How to complete this task :: Keep only the lines of the listing that include the word "enterWarn", and copy them.

The input ::
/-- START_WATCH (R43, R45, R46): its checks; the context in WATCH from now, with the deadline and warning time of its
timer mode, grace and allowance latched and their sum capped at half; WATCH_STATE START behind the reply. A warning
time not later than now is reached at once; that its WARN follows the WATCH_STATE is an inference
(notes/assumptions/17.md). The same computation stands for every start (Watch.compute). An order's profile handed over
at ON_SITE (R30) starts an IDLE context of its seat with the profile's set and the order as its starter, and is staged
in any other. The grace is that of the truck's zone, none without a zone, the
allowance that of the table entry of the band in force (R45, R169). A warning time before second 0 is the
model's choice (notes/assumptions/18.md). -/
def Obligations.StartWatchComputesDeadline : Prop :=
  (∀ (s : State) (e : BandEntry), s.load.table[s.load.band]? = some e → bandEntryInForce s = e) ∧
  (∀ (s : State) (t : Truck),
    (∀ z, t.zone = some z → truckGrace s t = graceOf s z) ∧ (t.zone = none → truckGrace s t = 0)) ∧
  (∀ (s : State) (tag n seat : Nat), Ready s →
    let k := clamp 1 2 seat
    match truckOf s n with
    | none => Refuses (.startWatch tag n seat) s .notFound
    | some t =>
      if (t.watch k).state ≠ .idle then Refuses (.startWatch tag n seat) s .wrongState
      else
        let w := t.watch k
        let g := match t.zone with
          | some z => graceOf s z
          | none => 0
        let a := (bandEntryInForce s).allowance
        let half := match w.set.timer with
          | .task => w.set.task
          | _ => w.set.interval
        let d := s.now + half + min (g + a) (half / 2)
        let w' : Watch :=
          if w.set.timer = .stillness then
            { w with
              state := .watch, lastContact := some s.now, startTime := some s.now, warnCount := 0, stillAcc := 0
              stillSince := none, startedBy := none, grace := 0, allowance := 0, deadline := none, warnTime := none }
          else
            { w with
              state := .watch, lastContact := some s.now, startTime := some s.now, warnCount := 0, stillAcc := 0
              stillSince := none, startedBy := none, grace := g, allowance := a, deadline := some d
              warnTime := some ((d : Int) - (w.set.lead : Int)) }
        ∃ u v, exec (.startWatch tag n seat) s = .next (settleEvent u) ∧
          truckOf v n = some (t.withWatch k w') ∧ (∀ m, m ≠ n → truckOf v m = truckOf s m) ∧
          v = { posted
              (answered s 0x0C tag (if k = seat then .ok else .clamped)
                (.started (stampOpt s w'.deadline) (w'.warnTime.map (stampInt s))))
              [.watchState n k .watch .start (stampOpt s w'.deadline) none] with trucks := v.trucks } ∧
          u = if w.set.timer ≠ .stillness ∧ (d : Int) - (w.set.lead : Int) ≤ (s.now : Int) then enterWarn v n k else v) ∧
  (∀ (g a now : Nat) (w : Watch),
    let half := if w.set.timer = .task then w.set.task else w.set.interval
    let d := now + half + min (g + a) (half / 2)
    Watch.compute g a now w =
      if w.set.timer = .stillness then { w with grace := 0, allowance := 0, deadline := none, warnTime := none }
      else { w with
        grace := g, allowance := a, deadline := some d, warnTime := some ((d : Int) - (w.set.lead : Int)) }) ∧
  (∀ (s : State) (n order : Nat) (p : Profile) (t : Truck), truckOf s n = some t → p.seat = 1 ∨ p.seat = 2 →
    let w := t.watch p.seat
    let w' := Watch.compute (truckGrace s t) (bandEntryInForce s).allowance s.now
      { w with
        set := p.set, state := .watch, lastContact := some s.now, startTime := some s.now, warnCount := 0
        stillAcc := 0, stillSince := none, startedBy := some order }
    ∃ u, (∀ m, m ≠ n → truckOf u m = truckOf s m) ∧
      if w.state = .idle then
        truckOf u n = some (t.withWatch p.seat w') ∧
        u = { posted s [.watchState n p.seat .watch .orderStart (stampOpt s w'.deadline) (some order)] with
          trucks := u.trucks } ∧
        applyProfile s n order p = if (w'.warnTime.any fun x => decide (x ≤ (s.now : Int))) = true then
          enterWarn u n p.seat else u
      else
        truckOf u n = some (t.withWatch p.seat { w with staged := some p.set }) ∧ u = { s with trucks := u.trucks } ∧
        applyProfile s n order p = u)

---

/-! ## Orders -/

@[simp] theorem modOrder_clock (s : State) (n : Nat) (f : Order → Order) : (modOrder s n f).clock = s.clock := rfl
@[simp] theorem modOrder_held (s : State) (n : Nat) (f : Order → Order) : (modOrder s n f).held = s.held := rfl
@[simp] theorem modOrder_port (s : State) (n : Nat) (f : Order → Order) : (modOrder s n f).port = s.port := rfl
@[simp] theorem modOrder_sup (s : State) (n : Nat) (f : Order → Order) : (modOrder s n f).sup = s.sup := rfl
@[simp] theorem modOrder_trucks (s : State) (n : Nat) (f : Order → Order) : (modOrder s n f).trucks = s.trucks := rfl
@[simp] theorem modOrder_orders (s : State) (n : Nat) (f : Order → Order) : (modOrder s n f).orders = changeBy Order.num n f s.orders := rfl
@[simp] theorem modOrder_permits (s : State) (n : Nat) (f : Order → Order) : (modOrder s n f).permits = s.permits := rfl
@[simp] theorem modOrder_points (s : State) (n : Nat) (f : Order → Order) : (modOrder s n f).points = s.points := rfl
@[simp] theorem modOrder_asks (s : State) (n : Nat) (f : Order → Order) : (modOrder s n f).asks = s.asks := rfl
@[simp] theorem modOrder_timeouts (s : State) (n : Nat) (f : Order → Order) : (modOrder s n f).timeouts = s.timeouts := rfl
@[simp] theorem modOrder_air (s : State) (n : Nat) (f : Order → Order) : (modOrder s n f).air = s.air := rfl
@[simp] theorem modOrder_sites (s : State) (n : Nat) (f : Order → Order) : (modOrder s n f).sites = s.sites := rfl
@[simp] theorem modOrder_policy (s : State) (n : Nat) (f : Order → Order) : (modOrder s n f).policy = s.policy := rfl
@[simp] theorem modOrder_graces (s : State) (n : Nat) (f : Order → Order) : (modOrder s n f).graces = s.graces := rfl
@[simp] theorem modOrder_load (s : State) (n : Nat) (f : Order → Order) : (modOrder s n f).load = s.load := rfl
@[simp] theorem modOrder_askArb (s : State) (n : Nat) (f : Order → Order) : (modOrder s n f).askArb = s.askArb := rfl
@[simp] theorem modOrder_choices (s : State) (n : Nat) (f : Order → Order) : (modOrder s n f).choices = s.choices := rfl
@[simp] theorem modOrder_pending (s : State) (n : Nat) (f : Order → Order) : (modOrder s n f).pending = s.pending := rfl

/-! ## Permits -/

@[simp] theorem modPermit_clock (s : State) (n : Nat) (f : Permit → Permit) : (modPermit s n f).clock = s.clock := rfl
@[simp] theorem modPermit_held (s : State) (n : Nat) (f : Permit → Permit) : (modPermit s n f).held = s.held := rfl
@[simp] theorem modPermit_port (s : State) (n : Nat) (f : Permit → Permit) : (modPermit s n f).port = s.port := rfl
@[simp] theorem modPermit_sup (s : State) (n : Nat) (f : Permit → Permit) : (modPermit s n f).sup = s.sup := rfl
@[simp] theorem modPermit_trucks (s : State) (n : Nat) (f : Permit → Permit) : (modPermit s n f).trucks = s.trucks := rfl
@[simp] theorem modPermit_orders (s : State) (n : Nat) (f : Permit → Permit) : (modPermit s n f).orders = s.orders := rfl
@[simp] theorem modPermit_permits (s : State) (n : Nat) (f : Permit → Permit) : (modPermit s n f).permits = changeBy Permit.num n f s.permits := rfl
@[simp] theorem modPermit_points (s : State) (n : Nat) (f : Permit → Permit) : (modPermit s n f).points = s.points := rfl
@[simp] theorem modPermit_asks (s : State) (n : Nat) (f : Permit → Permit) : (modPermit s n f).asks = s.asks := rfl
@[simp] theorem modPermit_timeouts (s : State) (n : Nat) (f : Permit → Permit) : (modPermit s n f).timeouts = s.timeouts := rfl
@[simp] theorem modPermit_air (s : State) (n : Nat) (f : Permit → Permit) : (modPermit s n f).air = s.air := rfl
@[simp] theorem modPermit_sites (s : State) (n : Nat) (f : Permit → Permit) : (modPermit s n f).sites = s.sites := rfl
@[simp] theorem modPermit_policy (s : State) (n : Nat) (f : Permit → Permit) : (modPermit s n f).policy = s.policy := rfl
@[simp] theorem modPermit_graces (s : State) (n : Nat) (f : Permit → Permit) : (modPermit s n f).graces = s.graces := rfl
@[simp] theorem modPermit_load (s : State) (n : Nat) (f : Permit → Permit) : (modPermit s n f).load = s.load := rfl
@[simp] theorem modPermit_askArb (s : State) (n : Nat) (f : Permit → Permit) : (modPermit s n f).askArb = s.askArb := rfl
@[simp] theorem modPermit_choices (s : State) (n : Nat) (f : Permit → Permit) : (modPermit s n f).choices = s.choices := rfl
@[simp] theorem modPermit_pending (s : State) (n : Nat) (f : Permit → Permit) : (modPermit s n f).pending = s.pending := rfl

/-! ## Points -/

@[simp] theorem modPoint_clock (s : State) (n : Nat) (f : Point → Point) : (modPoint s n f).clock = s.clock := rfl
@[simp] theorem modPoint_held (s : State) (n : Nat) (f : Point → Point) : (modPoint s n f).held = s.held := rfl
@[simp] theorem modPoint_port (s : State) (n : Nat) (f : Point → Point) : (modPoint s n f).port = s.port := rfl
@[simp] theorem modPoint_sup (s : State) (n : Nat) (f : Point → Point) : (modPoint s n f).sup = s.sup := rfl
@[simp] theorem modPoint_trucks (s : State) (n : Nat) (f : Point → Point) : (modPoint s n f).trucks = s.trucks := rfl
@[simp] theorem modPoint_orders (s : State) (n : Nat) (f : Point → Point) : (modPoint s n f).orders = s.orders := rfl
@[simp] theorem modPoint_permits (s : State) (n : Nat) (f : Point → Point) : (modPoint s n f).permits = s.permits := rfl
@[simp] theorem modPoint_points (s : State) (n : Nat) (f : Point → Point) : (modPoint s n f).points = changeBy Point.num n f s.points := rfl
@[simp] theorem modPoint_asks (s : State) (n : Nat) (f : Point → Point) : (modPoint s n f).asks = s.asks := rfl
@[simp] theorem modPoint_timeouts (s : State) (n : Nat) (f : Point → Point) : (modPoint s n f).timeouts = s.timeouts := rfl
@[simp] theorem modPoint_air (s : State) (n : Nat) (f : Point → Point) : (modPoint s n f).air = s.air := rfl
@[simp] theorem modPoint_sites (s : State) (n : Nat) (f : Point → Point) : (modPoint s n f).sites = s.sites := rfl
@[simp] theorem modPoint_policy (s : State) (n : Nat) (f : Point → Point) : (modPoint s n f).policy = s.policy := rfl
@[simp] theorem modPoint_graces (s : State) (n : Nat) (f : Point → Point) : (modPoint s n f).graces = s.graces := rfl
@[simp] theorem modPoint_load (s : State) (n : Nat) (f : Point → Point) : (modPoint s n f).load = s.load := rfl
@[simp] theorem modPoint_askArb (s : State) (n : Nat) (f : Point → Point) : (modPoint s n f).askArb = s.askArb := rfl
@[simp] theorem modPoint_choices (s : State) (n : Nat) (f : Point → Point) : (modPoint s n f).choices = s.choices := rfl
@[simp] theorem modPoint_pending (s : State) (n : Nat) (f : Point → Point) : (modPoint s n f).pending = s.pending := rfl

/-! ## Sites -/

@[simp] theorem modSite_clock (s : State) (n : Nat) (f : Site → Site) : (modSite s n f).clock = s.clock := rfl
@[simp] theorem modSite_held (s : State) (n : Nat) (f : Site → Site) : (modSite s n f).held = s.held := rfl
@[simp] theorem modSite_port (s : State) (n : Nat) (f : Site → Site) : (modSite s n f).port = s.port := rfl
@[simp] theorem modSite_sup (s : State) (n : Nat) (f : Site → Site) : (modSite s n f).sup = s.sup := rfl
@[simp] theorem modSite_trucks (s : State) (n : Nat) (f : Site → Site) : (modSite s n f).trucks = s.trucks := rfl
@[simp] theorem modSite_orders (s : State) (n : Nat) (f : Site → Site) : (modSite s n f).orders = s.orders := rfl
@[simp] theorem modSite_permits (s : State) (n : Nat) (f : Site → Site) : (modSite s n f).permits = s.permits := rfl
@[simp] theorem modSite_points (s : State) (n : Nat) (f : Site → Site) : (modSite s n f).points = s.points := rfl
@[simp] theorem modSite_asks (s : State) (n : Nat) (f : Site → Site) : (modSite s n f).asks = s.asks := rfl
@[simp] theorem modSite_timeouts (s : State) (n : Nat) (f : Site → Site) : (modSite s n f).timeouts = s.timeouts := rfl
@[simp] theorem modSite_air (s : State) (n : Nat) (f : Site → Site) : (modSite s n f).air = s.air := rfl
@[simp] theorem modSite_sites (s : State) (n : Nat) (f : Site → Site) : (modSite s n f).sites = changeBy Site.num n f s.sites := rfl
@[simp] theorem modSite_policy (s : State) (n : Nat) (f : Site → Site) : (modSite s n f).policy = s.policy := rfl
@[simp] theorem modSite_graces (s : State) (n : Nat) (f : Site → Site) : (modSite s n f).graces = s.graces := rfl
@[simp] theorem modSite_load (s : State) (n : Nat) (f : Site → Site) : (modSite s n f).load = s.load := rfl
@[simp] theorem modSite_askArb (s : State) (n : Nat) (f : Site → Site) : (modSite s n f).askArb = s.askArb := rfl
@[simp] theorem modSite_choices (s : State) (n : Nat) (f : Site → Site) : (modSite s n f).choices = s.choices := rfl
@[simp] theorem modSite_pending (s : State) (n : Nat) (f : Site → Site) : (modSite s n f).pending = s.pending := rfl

--

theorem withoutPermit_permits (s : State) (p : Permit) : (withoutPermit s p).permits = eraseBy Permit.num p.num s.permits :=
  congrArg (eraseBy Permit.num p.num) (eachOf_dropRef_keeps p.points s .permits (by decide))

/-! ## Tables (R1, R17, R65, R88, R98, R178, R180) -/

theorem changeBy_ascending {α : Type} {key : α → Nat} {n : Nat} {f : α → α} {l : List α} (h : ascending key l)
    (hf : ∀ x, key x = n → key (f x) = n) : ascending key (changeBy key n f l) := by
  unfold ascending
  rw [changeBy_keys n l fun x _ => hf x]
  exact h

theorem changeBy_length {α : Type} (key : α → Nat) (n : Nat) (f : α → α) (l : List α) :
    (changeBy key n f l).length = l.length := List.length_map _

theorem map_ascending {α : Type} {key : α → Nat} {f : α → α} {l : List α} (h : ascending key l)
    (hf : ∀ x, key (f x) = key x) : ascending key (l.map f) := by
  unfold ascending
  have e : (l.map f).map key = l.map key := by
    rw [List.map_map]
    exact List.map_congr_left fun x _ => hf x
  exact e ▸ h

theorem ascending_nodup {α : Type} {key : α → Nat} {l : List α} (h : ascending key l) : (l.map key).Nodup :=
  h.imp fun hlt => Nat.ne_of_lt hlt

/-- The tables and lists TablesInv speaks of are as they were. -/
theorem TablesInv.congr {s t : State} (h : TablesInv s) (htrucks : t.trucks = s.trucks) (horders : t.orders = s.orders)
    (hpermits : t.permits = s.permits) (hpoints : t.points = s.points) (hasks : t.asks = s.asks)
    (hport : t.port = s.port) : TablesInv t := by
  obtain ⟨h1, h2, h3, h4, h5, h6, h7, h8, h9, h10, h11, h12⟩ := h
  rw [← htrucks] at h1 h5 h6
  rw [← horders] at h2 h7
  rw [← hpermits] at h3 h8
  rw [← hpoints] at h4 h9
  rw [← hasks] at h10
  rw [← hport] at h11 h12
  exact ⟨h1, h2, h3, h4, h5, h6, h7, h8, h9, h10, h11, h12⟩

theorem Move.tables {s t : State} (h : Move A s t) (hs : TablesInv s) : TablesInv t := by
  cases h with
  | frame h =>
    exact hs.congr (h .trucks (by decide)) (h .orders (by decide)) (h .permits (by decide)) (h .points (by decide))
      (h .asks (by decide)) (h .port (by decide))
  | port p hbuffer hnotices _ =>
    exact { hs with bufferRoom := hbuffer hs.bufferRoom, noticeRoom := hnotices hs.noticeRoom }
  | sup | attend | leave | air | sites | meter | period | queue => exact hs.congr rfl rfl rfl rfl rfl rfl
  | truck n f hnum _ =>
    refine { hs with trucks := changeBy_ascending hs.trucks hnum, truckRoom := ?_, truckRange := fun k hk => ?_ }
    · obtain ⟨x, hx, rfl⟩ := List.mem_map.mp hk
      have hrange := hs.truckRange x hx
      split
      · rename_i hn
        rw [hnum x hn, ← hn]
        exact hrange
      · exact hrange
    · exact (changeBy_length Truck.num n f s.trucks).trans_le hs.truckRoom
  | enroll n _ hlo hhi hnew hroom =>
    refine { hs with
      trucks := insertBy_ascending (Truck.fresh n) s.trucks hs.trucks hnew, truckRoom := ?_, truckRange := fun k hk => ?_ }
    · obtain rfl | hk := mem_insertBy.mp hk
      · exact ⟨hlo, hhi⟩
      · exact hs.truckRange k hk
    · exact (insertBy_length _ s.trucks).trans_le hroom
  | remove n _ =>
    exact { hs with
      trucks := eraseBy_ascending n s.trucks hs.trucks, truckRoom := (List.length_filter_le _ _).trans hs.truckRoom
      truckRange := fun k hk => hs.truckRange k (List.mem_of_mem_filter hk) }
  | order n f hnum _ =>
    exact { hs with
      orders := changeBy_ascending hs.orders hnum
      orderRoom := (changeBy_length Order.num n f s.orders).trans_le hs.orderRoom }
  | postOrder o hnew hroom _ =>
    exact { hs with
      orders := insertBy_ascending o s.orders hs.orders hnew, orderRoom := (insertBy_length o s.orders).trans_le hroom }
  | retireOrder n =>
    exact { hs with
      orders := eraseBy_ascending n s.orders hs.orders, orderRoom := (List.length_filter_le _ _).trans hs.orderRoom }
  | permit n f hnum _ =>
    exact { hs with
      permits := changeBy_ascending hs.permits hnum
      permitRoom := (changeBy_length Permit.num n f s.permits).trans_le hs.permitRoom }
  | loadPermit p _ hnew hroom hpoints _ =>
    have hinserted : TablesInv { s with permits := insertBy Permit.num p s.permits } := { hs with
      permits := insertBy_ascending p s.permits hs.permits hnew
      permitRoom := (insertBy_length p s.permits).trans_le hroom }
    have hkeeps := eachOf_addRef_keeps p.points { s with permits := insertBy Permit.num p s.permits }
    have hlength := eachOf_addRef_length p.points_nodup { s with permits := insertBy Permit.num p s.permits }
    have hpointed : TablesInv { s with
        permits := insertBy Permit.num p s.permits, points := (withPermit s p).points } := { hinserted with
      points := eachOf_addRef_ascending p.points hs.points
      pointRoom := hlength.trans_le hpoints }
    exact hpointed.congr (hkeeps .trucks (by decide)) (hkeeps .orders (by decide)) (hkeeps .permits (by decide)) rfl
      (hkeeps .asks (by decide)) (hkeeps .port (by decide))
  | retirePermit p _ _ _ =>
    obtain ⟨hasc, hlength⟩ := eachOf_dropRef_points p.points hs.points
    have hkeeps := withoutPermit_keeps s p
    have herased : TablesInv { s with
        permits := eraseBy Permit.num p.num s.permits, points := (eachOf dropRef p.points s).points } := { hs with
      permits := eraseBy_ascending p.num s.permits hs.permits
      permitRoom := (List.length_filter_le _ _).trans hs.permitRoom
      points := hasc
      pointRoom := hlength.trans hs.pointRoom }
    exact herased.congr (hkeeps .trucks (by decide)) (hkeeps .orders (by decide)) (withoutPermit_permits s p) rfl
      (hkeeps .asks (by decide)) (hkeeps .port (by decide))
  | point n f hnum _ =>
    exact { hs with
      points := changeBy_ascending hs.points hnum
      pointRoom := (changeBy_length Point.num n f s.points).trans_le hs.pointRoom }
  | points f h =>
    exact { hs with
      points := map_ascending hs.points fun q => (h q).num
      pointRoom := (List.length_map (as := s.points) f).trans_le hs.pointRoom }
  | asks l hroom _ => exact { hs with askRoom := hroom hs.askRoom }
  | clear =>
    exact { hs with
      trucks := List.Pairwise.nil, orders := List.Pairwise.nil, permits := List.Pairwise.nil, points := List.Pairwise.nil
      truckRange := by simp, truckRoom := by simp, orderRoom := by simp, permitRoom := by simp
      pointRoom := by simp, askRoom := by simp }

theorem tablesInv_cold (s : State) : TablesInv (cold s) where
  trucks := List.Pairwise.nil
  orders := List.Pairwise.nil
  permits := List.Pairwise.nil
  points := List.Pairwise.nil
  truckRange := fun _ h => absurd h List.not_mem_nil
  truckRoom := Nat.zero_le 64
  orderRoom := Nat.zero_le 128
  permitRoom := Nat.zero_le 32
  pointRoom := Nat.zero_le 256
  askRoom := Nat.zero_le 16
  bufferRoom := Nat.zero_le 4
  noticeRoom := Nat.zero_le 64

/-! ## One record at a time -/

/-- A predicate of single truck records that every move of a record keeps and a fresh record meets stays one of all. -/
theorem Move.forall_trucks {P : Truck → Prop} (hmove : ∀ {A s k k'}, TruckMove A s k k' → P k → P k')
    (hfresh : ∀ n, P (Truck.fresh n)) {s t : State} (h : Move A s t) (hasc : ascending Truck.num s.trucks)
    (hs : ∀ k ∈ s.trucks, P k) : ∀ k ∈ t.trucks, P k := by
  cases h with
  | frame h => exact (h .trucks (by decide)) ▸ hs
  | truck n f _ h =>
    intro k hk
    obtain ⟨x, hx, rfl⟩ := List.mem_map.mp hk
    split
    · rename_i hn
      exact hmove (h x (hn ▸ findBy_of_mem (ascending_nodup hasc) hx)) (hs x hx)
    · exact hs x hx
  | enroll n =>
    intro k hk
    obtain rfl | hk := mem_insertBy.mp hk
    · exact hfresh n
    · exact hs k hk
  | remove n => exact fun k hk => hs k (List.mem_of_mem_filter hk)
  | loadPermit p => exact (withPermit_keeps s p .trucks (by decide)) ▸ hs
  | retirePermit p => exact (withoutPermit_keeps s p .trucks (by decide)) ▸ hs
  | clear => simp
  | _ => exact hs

Exercise response ::
          u = if w.set.timer ≠ .stillness ∧ (d : Int) - (w.set.lead : Int) ≤ (s.now : Int) then enterWarn v n k else v) ∧
          enterWarn u n p.seat else u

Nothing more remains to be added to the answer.